START GIVEN DATA

/-- R148: an atomic answers the old value and writes the new one that its OP gives, in the width of the access; every other byte
reads as before. -/
def Claims.AtomicsUpdate : Prop :=
  ∀ (s : State) (a : Access) (p : Place) (op : BitVec 4), s.memsOk = true → Performs s a p → a.op = .atom op →
    a.n = 4 ∨ a.n = 8 →
    let top := 2 ^ (8 * a.n)
    let old := leNat ((List.range a.n).map fun j => byteAt s (placeByte p j))
    let v := a.data.toNat % top
    let signed (x : Nat) : Int := if 2 * x < top then x else (x : Int) - top
    ∃ t new, exec (.homeAccess (.tile a.id)) s = .next t ∧ HasResult t a.id (.value (BitVec.ofNat 256 old)) ∧
      (∀ j, j < a.n → byteAt t (placeByte p j) = BitVec.ofNat 8 (new / 256 ^ j)) ∧
      (∀ b, (∀ j, j < a.n → b ≠ placeByte p j) → byteAt t b = byteAt s b) ∧
      (op = 0#4 → new = (old + v) % top) ∧ (op = 1#4 → new = (old + top - v) % top) ∧
      (op = 2#4 → new = if signed old ≤ signed v then old else v) ∧
      (op = 3#4 → new = if signed old ≤ signed v then v else old) ∧
      (op = 4#4 → new = old &&& v) ∧ (op = 5#4 → new = old ||| v) ∧ (op = 6#4 → new = old ^^^ v) ∧ (op = 7#4 → new = v) ∧
      (op = 10#4 → new = min old v) ∧ (op = 11#4 → new = max old v)

/-- R149: a compare-and-swap answers the old value, and writes its new value exactly where the old one equals the compare
value. -/
def Claims.CompareAndSwap : Prop :=
  ∀ (s : State) (a : Access) (p : Place) (c : BitVec 4), s.memsOk = true → Performs s a p → a.op = .cas c →
    a.n = 4 ∨ a.n = 8 →
    let old := leNat ((List.range a.n).map fun j => byteAt s (placeByte p j))
    ∃ t, exec (.homeAccess (.tile a.id)) s = .next t ∧ HasResult t a.id (.value (BitVec.ofNat 256 old)) ∧
      (old = a.data.toNat % 2 ^ (8 * a.n) → (∀ j, j < a.n → byteAt t (placeByte p j) = a.data2.extractLsb' (8 * j) 8) ∧
        ∀ b, (∀ j, j < a.n → b ≠ placeByte p j) → byteAt t b = byteAt s b) ∧
      (old ≠ a.data.toNat % 2 ^ (8 * a.n) → SameBytes s t)

/-- R148, R149: Atomics answer the old value and write the new one, and no other byte: `Claims.AtomicsUpdate`,
`Claims.CompareAndSwap`. -/
def Obligations.AtomicsUpdate : Prop :=
  Claims.AtomicsUpdate ∧ Claims.CompareAndSwap

/-- R231-R233: `stv` writes its word and sets its version, `vrcl` sets the version to 0, and a versioned load answers the word
with its version above it, once the version has been reached; until then nothing happens. A version that would go back
faults. -/
def Obligations.VersionedWords : Prop :=
  ∀ (s : State) (a : Access) (t o : Nat), s.memsOk = true → Performs s a (.sp t o) → a.n = 4 →
    let cur := byteAt s (.version t (o / 4))
    let new : Byte := a.data.extractLsb' 32 8
    let word := leNat ((List.range 4).map fun j => byteAt s (.sp t (o + j)))
    (a.op = .stv → (cur = 0#8 ∨ new = 0#8 ∨ (new - cur).toNat < 128) →
      ∃ t', exec (.homeAccess (.tile a.id)) s = .next t' ∧ byteAt t' (.version t (o / 4)) = new ∧
        (∀ j, j < 4 → byteAt t' (.sp t (o + j)) = a.data.extractLsb' (8 * j) 8) ∧
        ∀ b, b ≠ .version t (o / 4) → (∀ j, j < 4 → b ≠ .sp t (o + j)) → byteAt t' b = byteAt s b) ∧
    (a.op = .stv → cur ≠ 0#8 → new ≠ 0#8 → 128 ≤ (new - cur).toNat →
      ∃ t', exec (.homeAccess (.tile a.id)) s = .next t' ∧ HasResult t' a.id (.fault .versionRange) ∧ SameBytes s t') ∧
    (a.op = .vrcl → ∃ t', exec (.homeAccess (.tile a.id)) s = .next t' ∧ byteAt t' (.version t (o / 4)) = 0#8 ∧
      ∀ b, b ≠ .version t (o / 4) → byteAt t' b = byteAt s b) ∧
    ∀ v, a.op = .ldv v →
      ((cur - v).toNat < 128 → ∃ t', exec (.homeAccess (.tile a.id)) s = .next t' ∧
        HasResult t' a.id (.value (BitVec.ofNat 256 (word + cur.toNat * 2 ^ 32))) ∧ SameBytes s t') ∧
      (128 ≤ (cur - v).toNat → Becomes (.homeAccess (.tile a.id)) s s)

/-- R221: `jdec` takes 1 from its counter, modulo 2^32; at zero it sends one wake to every tile that holds a record waiting
on it; a wake that arrives, or a read again that finds zero, makes the record ready; a read that finds another value leaves what
the read itself counts (R344). -/
def Claims.JoinCounters : Prop :=
  (∀ (s : State) (a : Access) (p : Place), s.memsOk = true → Performs s a p → a.op = .jdec → a.n = 4 →
    let old := leNat ((List.range 4).map fun j => byteAt s (placeByte p j))
    ∃ t, exec (.homeAccess (.tile a.id)) s = .next t ∧
      (∀ j, j < 4 → byteAt t (placeByte p j) = BitVec.ofNat 8 ((old + (2 ^ 32 - 1)) % 2 ^ 32 / 256 ^ j)) ∧
      (∀ b, (∀ j, j < 4 → b ≠ placeByte p j) → byteAt t b = byteAt s b) ∧
      (old ≠ 1 → t.net = s.net) ∧
      (∀ key c j, old = 1 → cohortOf s a.tile = some (key, c, j) →
        (t.net.drop s.net.length).map (·.dst.toNat) =
          ((cohortTiles c).filter fun u => waitsJoin s u (canonAddr a.tile a.space a.ea)).map (· % 2 ^ 20))) ∧
  (∀ (s : State) (m : Msg) (space : Space) (ea : DWord), msgOf s m.id = some m → m.body = .wake space ea →
    msgMay s m = true →
    let t := (m.dst.extractLsb' 0 16).toNat
    ∃ t', exec (.joinWake m.id) s = .next t' ∧ msgOf t' m.id = none ∧
      (∀ r ∈ (tileOf s t).resident, ∀ sp' ea', r.cause = .join sp' ea' → r.ready = false →
        canonAddr t sp' ea' = (space, ea) → ∃ r' ∈ (tileOf t' t).resident, r'.ready = true ∧ r'.r = r.r) ∧
      SameBytes s t') ∧
  ∀ (s : State) (t i : Nat) (r : Resident) (space : Space) (ea : DWord) (p : Place), (tileOf s t).resident[i]? = some r →
    r.cause = .join space ea → r.ready = false →
    let a := { rereadAccess t r space ea with id := s.nextId }
    reach s a = .at p →
    (rereadMay s a = true → (performAt s a p).1 = .value 0#256 →
      ∃ t' o, exec (.joinReread t i) s = .next t' ∧ (tileOf t' t).resident[i]? = some { r with ready := true, order := o }) ∧
    (rereadMay s a = true → (performAt s a p).1 ≠ .value 0#256 → Becomes (.joinReread t i) s (performAt s a p).2) ∧
    (rereadMay s a = false → Becomes (.joinReread t i) s s)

END GIVEN DATA

Copy out each line of the data that includes the string "SameBytes".

      (old ≠ a.data.toNat % 2 ^ (8 * a.n) → SameBytes s t)
      ∃ t', exec (.homeAccess (.tile a.id)) s = .next t' ∧ HasResult t' a.id (.fault .versionRange) ∧ SameBytes s t') ∧
        HasResult t' a.id (.value (BitVec.ofNat 256 (word + cur.toNat * 2 ^ 32))) ∧ SameBytes s t') ∧
      SameBytes s t') ∧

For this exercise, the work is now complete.